When MongoDB Reader reads data from a MongoDB database, MongoDB Reader combines multiple fields in MongoDB documents into a JSON string.

For example, doc1, doc2, and doc3 are three MongoDB documents that contain different fields. The fields are represented by keys instead of key-value pairs. The keys a and b are common fields in all of the three documents. The key x_n represents a document-specific field.

doc1: a b x_1 x_2

doc2: a b x_2 x_3 x_4

doc3: a b x_5

To import the preceding three MongoDB documents to MaxCompute, you must specify the fields that you want to retain, specify a name for each JSON string that is obtained, and specify the data type of each obtained JSON string to COMBINE in the configuration file. Make sure that the name of each obtained JSON string is different from that of an existing field in the documents.
"column": [
{
"name": "a",
"type": "string",
},
{
"name": "b",
"type": "string",
},
{
"name": "doc",
"type": "combine",
}
]
The following table lists the output in MaxCompute.
odps_column1 odps_column2 odps_column3
a b {x_1,x_2}
a b {x_2,x_3,x_4}
a b {x_5}
Note

When you combine multiple fields in a MongoDB document and set the data type of each obtained JSON string to COMBINE, the result that is exported to MaxCompute contains only fields specific to the document. Common fields are automatically deleted.

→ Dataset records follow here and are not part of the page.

-- ==== Sys2Proof/Machine/RegAccess.lean ====
section
/-!
DEFINITION. Access to the management space (R15 to R20, R72, R503 to R506, R537): which path may write where, the fields that a
word holds and how each takes a write under its access code, the rules that span fields, and what a read returns.
-/
namespace Sys2Proof.Machine

/-! ### Paths (Table 21-2) -/

/-- The registers that the TWI0 vendor path may write (Table 21-2). -/
def twiMay (a : Nat) : Bool :=
  let among := fun (lo hi : Nat) => decide (lo ≤ a) && decide (a < hi)
  among (R.LOQ_ISS_ARG_ARG.base + 0x40) (R.LOQ_ISS_ARG_ARG.base + 0x80) ||
  [R.LOQ_RPTR_HEAD.base + 4, R.LOQ_RSEL_HANDLE.base, R.LOQ_REL_HANDLE.base, R.LOQ_LBOFF_OFF.base,
   R.LOQ_LBDATA_DATA.base, R.SEQ_CTL_OFF.base, R.BST_CTL_WARM.base, R.GAU_CTL_EST_NOW.base, R.EVR_SEL_AREA.base,
   R.EVR_RD_ADV.base, R.FWU_CTL_ABORT.base, R.FWU_DOFF_OFF.base, R.FWU_DDATA_DATA.base].contains a ||
  among 0x820000 0x822000 || among (R.CRC_GE_OWN_CLAIM.base + 6 * 0x40) (R.CRC_GE_OWN_CLAIM.base + 8 * 0x40)

/-- The registers that no host may write (Table 21-2): issue slots 1 to 3, CFL_WP, SEQ_CTL. -/
def hostNever (a : Nat) : Bool :=
  (decide (R.LOQ_ISS_ARG_ARG.base + 0x40 ≤ a) && decide (a < R.LOQ_ISS_ARG_ARG.base + 0x100)) ||
  (decide (R.CFL_WP_WP.base ≤ a) && decide (a < R.CFL_WP_WP.base + 0x40)) || decide (a = R.SEQ_CTL_OFF.base)

/-- The path exists now: a core that runs (R28), a logical device whose port is up, or TWI0 at SL1. -/
def State.pathUp (s : State) : Path → Bool
  | .core n => !s.boot.inReset && s.seq.main && decide (n < 4) && s.coreRuns n
  | .host port ld => s.mbxUp port ld
  | .twi => !s.boot.inReset && s.seq.main && decide (1 ≤ s.level)

/-- Whether a path may write a register (R72, R505). -/
def State.mayWrite (s : State) (p : Path) (a : Nat) : Bool :=
  match p with
  | .core _ => true
  | .host port ld => s.mgmtWr (ldKey port ld) && !hostNever a
  | .twi => twiMay a

/-- A denied write is ignored and counted: through a logical device that MGMT_WR does not name in HPx_ERR, otherwise in
TOP_DENY (R72, R505). A write of CFL_WP by anything but a core also sets CFG_REJ (R435). [DEDUCED, unsafe: log 20] -/
def State.denyWrite (s : State) (p : Path) (a : Nat) : State :=
  let s := if R.CFL_WP_WP.base ≤ a ∧ a < R.CFL_WP_WP.base + 0x40 then s.put R.CFL_STAT_CFG_REJ true else s
  match p with
  | .core _ => s
  | .host port ld => if s.mgmtWr (ldKey port ld) then s.inc R.TOP_DENY_HOST else s.inc R.HP_ERR_MGMT_DENY port
  | .twi => s.inc R.TOP_DENY_TWI

/-- A write of register `a` along a path: it has its effect `f` where the path may write (R505). -/
def State.asPath (s : State) (p : Path) (a : Nat) (f : State → State) : State :=
  if !s.pathUp p then s else if s.mayWrite p a then f s else s.denyWrite p a

/-! ### The fields of a word -/

/-- The instances of a field whose bits lie in the word at byte offset `a`. -/
def Fld.inWord (f : Fld) (a : Nat) : List (Nat × Nat) :=
  if a < f.base then []
  else
    let i := if f.st = 0 then 0 else (a - f.base) / f.st
    if f.n ≤ i then []
    else ((List.range f.n2).filter (fun j =>
      decide (f.key i j / 32 ≤ a / 4) && decide (a / 4 ≤ (f.key i j + f.wd - 1) / 32))).map (fun j => (i, j))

In the preceding example, a and b are common fields in all of the three documents. After fields in the document file doc1: a b x_1 x_2 are combined and the data type of the obtained JSON strings is set to COMBINE, the result is {a,b,x_1,x_2}. When the result is exported to MaxCompute, common fields a and b are deleted, and the result is {x_1,x_2}.

Limits

  • A maximum of one parallel thread can be used to read data from the source or write data to the destination in a synchronization node that uses MongoDB Reader.
  • The shard key must be a field of an integer data type. Otherwise, non-consecutive shards may be generated, and data may be lost.
  • MongoDB Reader can read data from only MongoDB 4.X data sources.

Parameters

Parameter Description
datasource The name of the data source. It must be the same as the name of the added data source. You can add data sources by using the code editor.
collectionName The name of the collection in the MongoDB database.
column The names of the document fields from which you want to read data. Specify the names in an array.
  • name: the name of a field.
  • type: the data type of a field. Valid values:
    • string: string.
    • long: integer.
    • double: floating point.
    • date: date.
    • bool: Boolean.
    • bytes: binary.
    • arrays: MongoDB Reader reads data from the MongoDB documents as a JSON array, such as ["a","b","c"].
    • array: MongoDB Reader reads data from the MongoDB documents as a common array, in which elements are separated by delimiters, such as a,b,c. We recommend that you set type to arrays.
    • combine: MongoDB Reader combines multiple fields in the MongoDB documents into a JSON string.
  • splitter: the delimiter. Configure this parameter only if you want to convert an array to a string. MongoDB supports arrays, but Data Integration does not. The array elements that are read by MongoDB Reader are joined into a string by using this delimiter.
batchSize The number of data records that are read at a time. This parameter is optional. Default value: 1000.
cursorTimeoutInMs The timeout period of the cursor. Unit: milliseconds. This parameter is optional. Default value: 600000. The default value 600000 is equivalent to 10 minutes. If you set this parameter to a negative number, the cursor never times out.
Note
  • We recommend that you do not set this parameter to a negative number. If you set this parameter to a negative number and the MongoDB client unexpectedly exits, the cursor that never times out persists in the MongoDB server until the MongoDB client is restarted.
  • If the cursor times out, you can perform one of the following operations to fix the issue:
    • Specify a small value for the batchSize parameter.
    • Specify a large value for the cursorTimeoutInMs parameter.
query The condition that is used to filter data from MongoDB. Only data of the time type is supported. For example, you can specify "query":"{'operationTime':{'$gte':ISODate('${last_day}T00:00:00.424+0800')}}" to obtain data in which the time that is specified by operationTime is not earlier than 00:00 on the day that is specified by ${last_day}. ${last_day} is a scheduling parameter of DataWorks. Specify last_day in the yyyy-mm-dd format. You can use comparison operators such as $gt, $lt, $gte, and $lte, logical operators such as "and" and "or", and functions such as max, min, sum, avg, and ISODate that are supported by MongoDB based on your business requirements. This parameter is optional.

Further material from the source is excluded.